Heurs et malheurs de l’accord Mercosur

L’accord de libre-échange conclu entre l’Union européenne et les quatre pays du Mercosur suscite de vives controverses dans une partie de l’opinion publique. Pierre Defraigne, directeur exécutif du Centre Madariaga-Collège d’Europe, directeur général honoraire à la Commission européenne, s’interroge, dans une tribune publiée le 3 juillet par le quotidien La Libre Belgique, sur les avantages et les inconvénients de ce traité. Il rappelle que l’ouverture aux échanges favorise les secteurs d’exportation mais affaiblit les secteurs exposés aux importations à bas prix.

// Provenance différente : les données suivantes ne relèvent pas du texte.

-- ==== Sys2Proof/Machine/Waits.lean ====
section
/-! DEFINITION. What a command waits for before it starts (spec/20_memory.md R77 and the "Waits" line of every
command's rule), what STATUS.FAULT does to a command (spec/60_exceptions.md R394), and the host's side of the
command port and the streams (spec/20_memory.md R62, R77, R78). -/

namespace Sys2Proof.Machine

open Sys2Proof

/-- HUF_DECBLK's wait (R181): an EOS, or tokens enough for `parseBlock` not to run past their end, which it
reports as HUF_TRUNCATED (log entry 4). -/
def blockReady (p : Params) (s : State) : Bool :=
  hasEos s.inq ||
    !(match parseBlock p s.csr.hufMaxCodeLen.toNat (leadingBytes s.inq) with
      | .error .hufTruncated => true
      | _ => false)

/-- The command's input is present, so that it can start (R77). -/
def inputReady (p : Params) (i : Instr) (s : State) : Bool :=
  match i with
  | .hufEncblk => hasEos s.inq || decide (s.csr.hufBlockSize.toNat ≤ (leadingBytes s.inq).length)
  | .hufDecblk => blockReady p s
  | .hufEnc | .hufDec | .lzEnc | .lzDec | .ciphEnc | .ciphDec => hasEos s.inq
  | .arcPutfile | .arcPuttree | .arcLoad => hasEos s.inq
  | .lzrecGet => hasEos s.inq || decide (2 ≤ s.inq.length)
  | .nop | .reset | .csrWr _ _ | .csrRd _ => true
  | .bbPutbyte _ | .bbPutbit _ | .bbFlush | .bbGetbit | .bbGetbyte | .bbAvail _ | .bbClear => true
  | .hufTblrd _ _ | .lzrecPut _ _ => true
  | .arcBegin | .arcOpen | .arcGettree | .arcGetfile | .arcDump => true

/-- The two commands that execute while STATUS.FAULT = 1 (R394). -/
def runsWhileFaulted : Instr → Bool
  | .reset | .csrRd _ => true
  | .nop | .csrWr _ _ => false
  | .bbPutbyte _ | .bbPutbit _ | .bbFlush | .bbGetbit | .bbGetbyte | .bbAvail _ | .bbClear => false
  | .hufEncblk | .hufDecblk | .hufEnc | .hufDec | .hufTblrd _ _ => false
  | .lzEnc | .lzDec | .lzrecPut _ _ | .lzrecGet | .ciphEnc | .ciphDec => false
  | .arcBegin | .arcPutfile | .arcPuttree | .arcLoad => false
  | .arcOpen | .arcGettree | .arcGetfile | .arcDump => false

/-- The command stands on the port and cannot start: it has no step (R77). While STATUS.FAULT = 1 no command
waits (R394). -/
def held (p : Params) (i : Instr) (s : State) : Bool := !s.faulted && !inputReady p i s

/-- Start command `i`. While STATUS.FAULT = 1 a command other than RESET and CSR_RD completes with no effect (R394);
a command that lacks input changes nothing and does not complete (R77); otherwise its body runs. -/
def start (p : Params) (i : Instr) (s : State) (body : State → Result) : Result :=
  if s.faulted && !runsWhileFaulted i then complete s
  else if held p i s then .next s
  else body s

/-- A command word that decodes to nothing (R92, R394). -/
def illegalWord (s : State) : Result := faultNoEffect .illegalCmd s

/-- The word on the command port is held (R77). -/
def heldWord (p : Params) (w : CommandWord) (s : State) : Bool :=
  match decode w with
  | .ok i => held p i s
  | .error _ => false

/-- The host's next action (R62, R77, R78, R430). A command word waits until the port is free; with no action to
come, nothing happens. -/
def State.hostAct (s : State) : State :=
  match s.hostq with
  | [] => s
  | .command w :: rest =>
    match s.port with
    | none => { s with port := some w, hostq := rest }
    | some _ => s
  | .append ts :: rest => { s with inq := s.inq ++ ts, hostq := rest }
  | .take n :: rest => { s with outq := s.outq.drop n, hostq := rest }
  | .powerOn :: rest => { s with hostq := rest }.powerOn

end Sys2Proof.Machine
end

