/-- The opcode map, row by row: a word selects a row's command exactly when its fixed bits, those of the row's
mask, hold the opcode and nothing else; the operands are the fields A and IMM (R90, R94). -/
def Obligations.OpcodeMapRows : Prop :=
  ∀ w : CommandWord,
    (w &&& 0xFFFFFFFFFFFFFFFF = 0x00 ↔ decode w = .ok .nop) ∧
    (w &&& 0xFFFFFFFFFFFFFFFF = 0x01 ↔ decode w = .ok .reset) ∧
    (w &&& 0x00000000FFFF00FF = 0x02 ↔ decode w = .ok (.csrWr (w.extractLsb' 8 8) (w.extractLsb' 32 32))) ∧
    (w &&& 0xFFFFFFFFFFFF00FF = 0x03 ↔ decode w = .ok (.csrRd (w.extractLsb' 8 8))) ∧
    (w &&& 0xFFFFFFFFFFFF00FF = 0x10 ↔ decode w = .ok (.bbPutbyte (w.extractLsb' 8 8))) ∧
    (w &&& 0xFFFFFFFFFFFF00FF = 0x11 ↔ decode w = .ok (.bbPutbit (w.extractLsb' 8 8))) ∧
    (w &&& 0xFFFFFFFFFFFFFFFF = 0x12 ↔ decode w = .ok .bbFlush) ∧
    (w &&& 0xFFFFFFFFFFFFFFFF = 0x13 ↔ decode w = .ok .bbGetbit) ∧
    (w &&& 0xFFFFFFFFFFFFFFFF = 0x14 ↔ decode w = .ok .bbGetbyte) ∧
    (w &&& 0x00000000FFFFFFFF = 0x15 ↔ decode w = .ok (.bbAvail (w.extractLsb' 32 32))) ∧
    (w &&& 0xFFFFFFFFFFFFFFFF = 0x16 ↔ decode w = .ok .bbClear) ∧
    (w &&& 0xFFFFFFFFFFFFFFFF = 0x20 ↔ decode w = .ok .hufEncblk) ∧
    (w &&& 0xFFFFFFFFFFFFFFFF = 0x21 ↔ decode w = .ok .hufDecblk) ∧
    (w &&& 0xFFFFFFFFFFFFFFFF = 0x22 ↔ decode w = .ok .hufEnc) ∧
    (w &&& 0xFFFFFFFFFFFFFFFF = 0x23 ↔ decode w = .ok .hufDec) ∧
    (w &&& 0x00000000FFFF00FF = 0x24 ↔ decode w = .ok (.hufTblrd (w.extractLsb' 8 8) (w.extractLsb' 32 32))) ∧
    (w &&& 0xFFFFFFFFFFFFFFFF = 0x30 ↔ decode w = .ok .lzEnc) ∧
    (w &&& 0xFFFFFFFFFFFFFFFF = 0x31 ↔ decode w = .ok .lzDec) ∧
    (w &&& 0xFFFFFF00FFFF00FF = 0x32 ↔ decode w = .ok (.lzrecPut (w.extractLsb' 8 8) (w.extractLsb' 32 32))) ∧
    (w &&& 0xFFFFFFFFFFFFFFFF = 0x33 ↔ decode w = .ok .lzrecGet) ∧
    (w &&& 0xFFFFFFFFFFFFFFFF = 0x40 ↔ decode w = .ok .ciphEnc) ∧
    (w &&& 0xFFFFFFFFFFFFFFFF = 0x41 ↔ decode w = .ok .ciphDec) ∧
    (w &&& 0xFFFFFFFFFFFFFFFF = 0x50 ↔ decode w = .ok .arcBegin) ∧
    (w &&& 0xFFFFFFFFFFFFFFFF = 0x51 ↔ decode w = .ok .arcPutfile) ∧
    (w &&& 0xFFFFFFFFFFFFFFFF = 0x52 ↔ decode w = .ok .arcPuttree) ∧
    (w &&& 0xFFFFFFFFFFFFFFFF = 0x53 ↔ decode w = .ok .arcLoad) ∧
    (w &&& 0xFFFFFFFFFFFFFFFF = 0x54 ↔ decode w = .ok .arcOpen) ∧
    (w &&& 0xFFFFFFFFFFFFFFFF = 0x55 ↔ decode w = .ok .arcGettree) ∧
    (w &&& 0xFFFFFFFFFFFFFFFF = 0x56 ↔ decode w = .ok .arcGetfile) ∧
    (w &&& 0xFFFFFFFFFFFFFFFF = 0x57 ↔ decode w = .ok .arcDump)

/-- Words that spec/ writes out decode to the commands it writes beside them (R95, R146, R280, R340, R382, R383). -/
def Obligations.SpecWordsDecode : Prop :=
  decode 0x0000000800001002 = .ok (.csrWr 0x10 8) ∧
    decode 0x0000000000001003 = .ok (.csrRd 0x10) ∧
    decode 0x000000000000A510 = .ok (.bbPutbyte 0xA5) ∧
    decode 0x0000000300000232 = .ok (.lzrecPut 2 3) ∧
    decode 0x0000000000000050 = .ok .arcBegin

Selon lui, la croissance de l’Europe doit venir aujourd’hui de l’intérieur.

La Commissaire européenne au Commerce Cecilia Malmström

L’encre du CETA avec le Canada à peine sèche, voici que l’UE, en panne sur à peu près tout le reste, conclut coup sur coup deux négociations commerciales d’importance : avec le Mercosur et avec le Vietnam. Que valent au juste ces accords ?

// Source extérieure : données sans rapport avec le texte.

-- ==== Sys2Proof/Tests/Slice0.lean ====
section
/-! SUPPORT. The model's own tests. Expected results are the spec's worked examples (the rule is named in each
comment); the words are written out from R90 and R94. The last part shows, for every statement with hypotheses,
states and operands that meet them. -/

namespace Sys2Proof.Tests

open Sys2Proof Sys2Proof.Machine

/-! ### Well-formedness -/

/-- LZREC_PUT with IMM[31:8] not zero is no command (R94). -/
theorem test_wellFormed_refuses_wide_record : (Instr.lzrecPut 2 256).wellFormed = false := by decide
theorem test_wellFormed_takes_record : (Instr.lzrecPut 2 255).wellFormed = true := by decide
/-- Its encoding decodes to nothing. -/
theorem test_ill_formed_encoding_is_refused : decode (encode (.lzrecPut 2 256)) = .error (.mustBeZero 0x32) := rfl

/-! ### Decoding: one word for every row of R94 -/

theorem test_decode_nop : decode 0x0000000000000000 = .ok .nop := rfl
theorem test_decode_reset : decode 0x0000000000000001 = .ok .reset := rfl
theorem test_decode_csrWr : decode 0x0000000800001002 = .ok (.csrWr 0x10 8) := rfl
theorem test_decode_csrRd : decode 0x0000000000001003 = .ok (.csrRd 0x10) := rfl
theorem test_decode_bbPutbyte : decode 0x000000000000A510 = .ok (.bbPutbyte 0xA5) := rfl
theorem test_decode_bbPutbit : decode 0x0000000000000111 = .ok (.bbPutbit 1) := rfl
theorem test_decode_bbFlush : decode 0x0000000000000012 = .ok .bbFlush := rfl
theorem test_decode_bbGetbit : decode 0x0000000000000013 = .ok .bbGetbit := rfl
theorem test_decode_bbGetbyte : decode 0x0000000000000014 = .ok .bbGetbyte := rfl
theorem test_decode_bbAvail : decode 0x8000000700000015 = .ok (.bbAvail 0x80000007) := rfl
theorem test_decode_bbClear : decode 0x0000000000000016 = .ok .bbClear := rfl
theorem test_decode_hufEncblk : decode 0x0000000000000020 = .ok .hufEncblk := rfl
theorem test_decode_hufDecblk : decode 0x0000000000000021 = .ok .hufDecblk := rfl
theorem test_decode_hufEnc : decode 0x0000000000000022 = .ok .hufEnc := rfl
theorem test_decode_hufDec : decode 0x0000000000000023 = .ok .hufDec := rfl
theorem test_decode_hufTblrd : decode 0x0000000700006124 = .ok (.hufTblrd 0x61 7) := rfl
theorem test_decode_lzEnc : decode 0x0000000000000030 = .ok .lzEnc := rfl
theorem test_decode_lzDec : decode 0x0000000000000031 = .ok .lzDec := rfl
theorem test_decode_lzrecPut : decode 0x0000000300000232 = .ok (.lzrecPut 2 3) := rfl
theorem test_decode_lzrecGet : decode 0x0000000000000033 = .ok .lzrecGet := rfl
theorem test_decode_ciphEnc : decode 0x0000000000000040 = .ok .ciphEnc := rfl
theorem test_decode_ciphDec : decode 0x0000000000000041 = .ok .ciphDec := rfl
theorem test_decode_arcBegin : decode 0x0000000000000050 = .ok .arcBegin := rfl
theorem test_decode_arcPutfile : decode 0x0000000000000051 = .ok .arcPutfile := rfl
theorem test_decode_arcPuttree : decode 0x0000000000000052 = .ok .arcPuttree := rfl
theorem test_decode_arcLoad : decode 0x0000000000000053 = .ok .arcLoad := rfl
theorem test_decode_arcOpen : decode 0x0000000000000054 = .ok .arcOpen := rfl
theorem test_decode_arcGettree : decode 0x0000000000000055 = .ok .arcGettree := rfl
theorem test_decode_arcGetfile : decode 0x0000000000000056 = .ok .arcGetfile := rfl
theorem test_decode_arcDump : decode 0x0000000000000057 = .ok .arcDump := rfl
/-- Unassigned opcodes and bits that must be zero (R92, R93). -/
theorem test_decode_refuses_04 : decode 0x0000000000000004 = .error (.unassignedOpcode 0x04) := rfl
theorem test_decode_refuses_rsv : decode 0x0000000000010000 = .error (.mustBeZero 0x00) := rfl
theorem test_decode_refuses_unused_imm : decode 0x0000000100001003 = .error (.mustBeZero 0x03) := rfl
theorem test_decodeTableWord : decodeTableWord 64 0x0000000300000232 = some (.lzrecPut 2 3) := rfl

/-! ### Helpers -/

/-- Parameters to test with: KS_test of R303, a FIFO of 2 bytes, 64 bytes of ARCH_MEM, the reference of R393. -/
def testParams : Params where
  bbCapacity := 2
  archSize := 64
  leafOrder := .firstOccurrence
  lzOverlap := false
  dataLenIncludesFiller := false
  ks := fun seed i => BitVec.ofNat 8 (seed.toNat + i)
  faultOut := fun _ => []
  faultTake := fun _ => 0
  faultRes := fun _ _ => 0
  faultArch := fun _ _ => 0

/-- The answer is a next state with a property. -/
def nextIs (r : Result) (f : State → Bool) : Bool :=
  match r with
  | .next t => f t
  | .fault _ => false
  | .refused _ => false

/-- The state after reset, with a bit buffer. -/
def withBits (q : List Byte) (r : Fin 8) (pv : Byte) (pc : Fin 8) : State :=
  { State.reset with bb := { q := q, r := r, pv := pv, pc := pc } }

/-- The state after reset with legal sizes (B = 8, 8 bits, W = M = 4) and tokens in IN. -/
def withTokens (ts : List Token) : State :=
  { State.reset with
    inq := ts
    csr := { CsrFile.zero with hufBlockSize := 8, hufMaxCodeLen := 8, lzWindow := 4, lzMaxMatch := 4, seedLo := 3 } }

/-- That state with one stream in IN. -/
def withStream (bs : List Byte) : State := withTokens (bs.map Token.byte ++ [.eos])

/-- That state with an archive of these bytes. -/
def withArchive (status archLen arcFlags treePtr : Word) (bs : List Byte) (s : State) : State :=
  { s with
    arch := Mem.writeBytes 0 bs []
    csr := { s.csr with status := status, archLen := archLen, arcFlags := arcFlags, treePtr := treePtr } }

/-- "a" as a Huffman block (R180, R349). -/
def blockOfA : List Byte := [0, 0, 0, 3, 0x61, 1, 0, 0, 0, 0, 1, 7, 0]

/-- "abababab", its record bytes for W = M = 4 (R230) and the block of these (R182). -/
def abab : List Byte := [0x61, 0x62, 0x61, 0x62, 0x61, 0x62, 0x61, 0x62]
def ababRecords : List Byte := [0, 0x61, 0, 0x62, 2, 2, 4, 4]
def ababBlock : List Byte :=
  [0, 0, 0, 0x0F, 0, 2, 0, 2, 2, 2, 4, 2, 1, 0x61, 3, 3, 0x62, 3, 7, 0, 0, 0, 3, 6, 0x8C, 0x6B, 1]

/-- The empty-file archive (R343, R348). -/
def emptyArchive : List Byte := [0, 0, 0, 0, 5, 0, 0, 0, 0]

/-! ### Control -/

/-- R380. -/
theorem test_nop : nextIs (execNop State.reset) (fun t => t == { State.reset with retired := 1 }) = true := by decide
/-- R381: STATUS and IN are cleared, OUT is kept. -/
theorem test_reset : nextIs (execReset { withStream [1] with outq := [9] })
    (fun t => t.inq.isEmpty && t.outq == [9] && t.csr.hufBlockSize == 0) = true := by decide
/-- R382: HUF_BLOCK_SIZE = 8. -/
theorem test_csrWr : nextIs (execCsrWr 0x10 8 State.reset) (fun t => t.csr.hufBlockSize == 8) = true := by decide
/-- R382: CSR_WR 0x00, 0 faults BAD_OPERAND, STATUS = 0x00000201. -/
theorem test_csrWr_readOnly : nextIs (execCsrWr 0x00 0 State.reset) (fun t => t.csr.status == 0x201) = true := by
  decide
/-- R383, R36: a view. -/
theorem test_csrRd : nextIs (execCsrRd 0x28 (withBits [5] 2 0 0)) (fun t => t.csr.res0 == 6) = true := by decide

/-! ### Bit buffer -/

/-- R146. -/
theorem test_bbPutbyte : nextIs (bbPutbyte testParams 0xA5 State.reset) (fun t => t.bb.q == [0xA5]) = true := by decide
/-- R141, R391: with a bit pending, BB_MIXED. -/
theorem test_bbPutbyte_mixed : nextIs (bbPutbyte testParams 0xA5 (withBits [] 0 1 1))
    (fun t => t.csr.status == 0x1001 && t.bb.q.isEmpty) = true := by decide
/-- R147: the third bit of 1, 0, 1. -/
theorem test_bbPutbit : nextIs (bbPutbit testParams 1 (withBits [] 0 1 2))
    (fun t => t.bb.pv == 5 && t.bb.pc == 3) = true := by decide
/-- R142: the eighth bit completes the byte. -/
theorem test_bbPutbit_completes : nextIs (bbPutbit testParams 1 (withBits [7] 0 5 7))
    (fun t => t.bb == { q := [7, 0x85], r := 0, pv := 0, pc := 0 }) = true := by decide
/-- R148. -/
theorem test_bbFlush : nextIs (bbFlush testParams (withBits [] 0 5 3))
    (fun t => t.csr.res0 == 3 && t.bb.q == [5] && t.bb.pc == 0) = true := by decide
/-- R145: a full FIFO. -/
theorem test_bbFlush_full : nextIs (bbFlush testParams (withBits [1, 2] 0 5 3))
    (fun t => t.csr.status == 0x1201 && t.bb.pc == 3) = true := by decide
/-- R149: the eighth pop leaves the FIFO empty. -/
theorem test_bbGetbit : nextIs (execBbGetbit (withBits [0x85] 7 0 0))
    (fun t => t.csr.res0 == 1 && t.bb.q.isEmpty && t.bb.r == 0) = true := by decide
/-- R150. -/
theorem test_bbGetbyte : nextIs (execBbGetbyte (withBits [5, 6] 0 0 0))
    (fun t => t.csr.res0 == 5 && t.bb.q == [6]) = true := by decide
/-- R150: the head byte is partly read. -/
theorem test_bbGetbyte_mixed : nextIs (execBbGetbyte (withBits [5] 1 0 0)) (fun t => t.csr.status == 0x1001) = true := by
  decide
/-- R151: 6 readable bits are more than 5 and not more than 6. -/
theorem test_bbAvail : nextIs (execBbAvail 5 (withBits [5] 2 0 0)) (fun t => t.csr.res0 == 1) = true := by decide
theorem test_bbAvail_not : nextIs (execBbAvail 6 (withBits [5] 2 0 0)) (fun t => t.csr.res0 == 0) = true := by decide
/-- R152. -/
theorem test_bbClear : nextIs (execBbClear (withBits [5] 2 1 1)) (fun t => t.bb == BitBuffer.empty) = true := by decide

/-! ### Huffman -/

/-- R180: one short block; the EOS stays. -/
theorem test_hufEncblk : nextIs (execHufEncblk (withStream [0x61]))
    (fun t => t.outq == blockOfA && t.inq == [.eos] && t.csr.res0 == 1 && t.csr.res1 == 13) = true := by decide +kernel
/-- R181. -/
theorem test_hufDecblk : nextIs (execHufDecblk (withStream blockOfA))
    (fun t => t.outq == [0x61] && t.inq == [.eos] && t.symtab == [(0x61, [false])]) = true := by decide +kernel
/-- R182. -/
theorem test_hufEnc : nextIs (execHufEnc (withStream ababRecords))
    (fun t => t.outq == ababBlock && t.csr.res1 == 27 && t.csr.res2 == 1) = true := by decide +kernel
/-- R183. -/
theorem test_hufDec : nextIs (execHufDec (withStream ababBlock))
    (fun t => t.outq == ababRecords && t.csr.res2 == 1) = true := by decide +kernel
/-- R183: a stream that ends inside a block. -/
theorem test_hufDec_truncated : nextIs (execHufDec (withStream (ababBlock.take 26)))
    (fun t => t.csr.status == 0x2001 && t.symtab.isEmpty) = true := by decide +kernel
/-- R185: the code 1, 1, 0. -/
theorem test_hufTblrd : nextIs (execHufTblrd 0x61 0 { State.reset with symtab := [(0x61, [true, true, false])] })
    (fun t => t.csr.res0 == 3 && t.csr.res1 == 3) = true := by decide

Accord avec le Brésil et l’Argentine. L’accord UE-Mercosur est présenté à Bruxelles comme une manœuvre habile d’arrimage du Brésil de Jair Bolsonaro à l’accord de Paris sur le climat, en réponse aux manigances de Trump au G 20 d’Osaka visant précisément à décrocher certains États de cet accord. Libre-échange avec l’UE contre protection de la forêt amazonienne, voilà qui s’appelle un accord "gagnant-gagnant". Soit, mais pourquoi est-ce aux Européens d’en supporter le prix ? Cet accord va confirmer la spécialisation du Brésil et de l’Argentine dans la production agricole et minière, principale cause de leur mal-développement : soumis au cycle des matières premières, et très inégalitaire en raison de la distribution profondément injuste de la propriété du sol. La discipline imposée par le traité avec l’UE suffira-t-elle à contenir la dynamique d’autodestruction environnementale inhérente à ce modèle et libérée par la présidence Bolsonaro ? On le saura assez tôt.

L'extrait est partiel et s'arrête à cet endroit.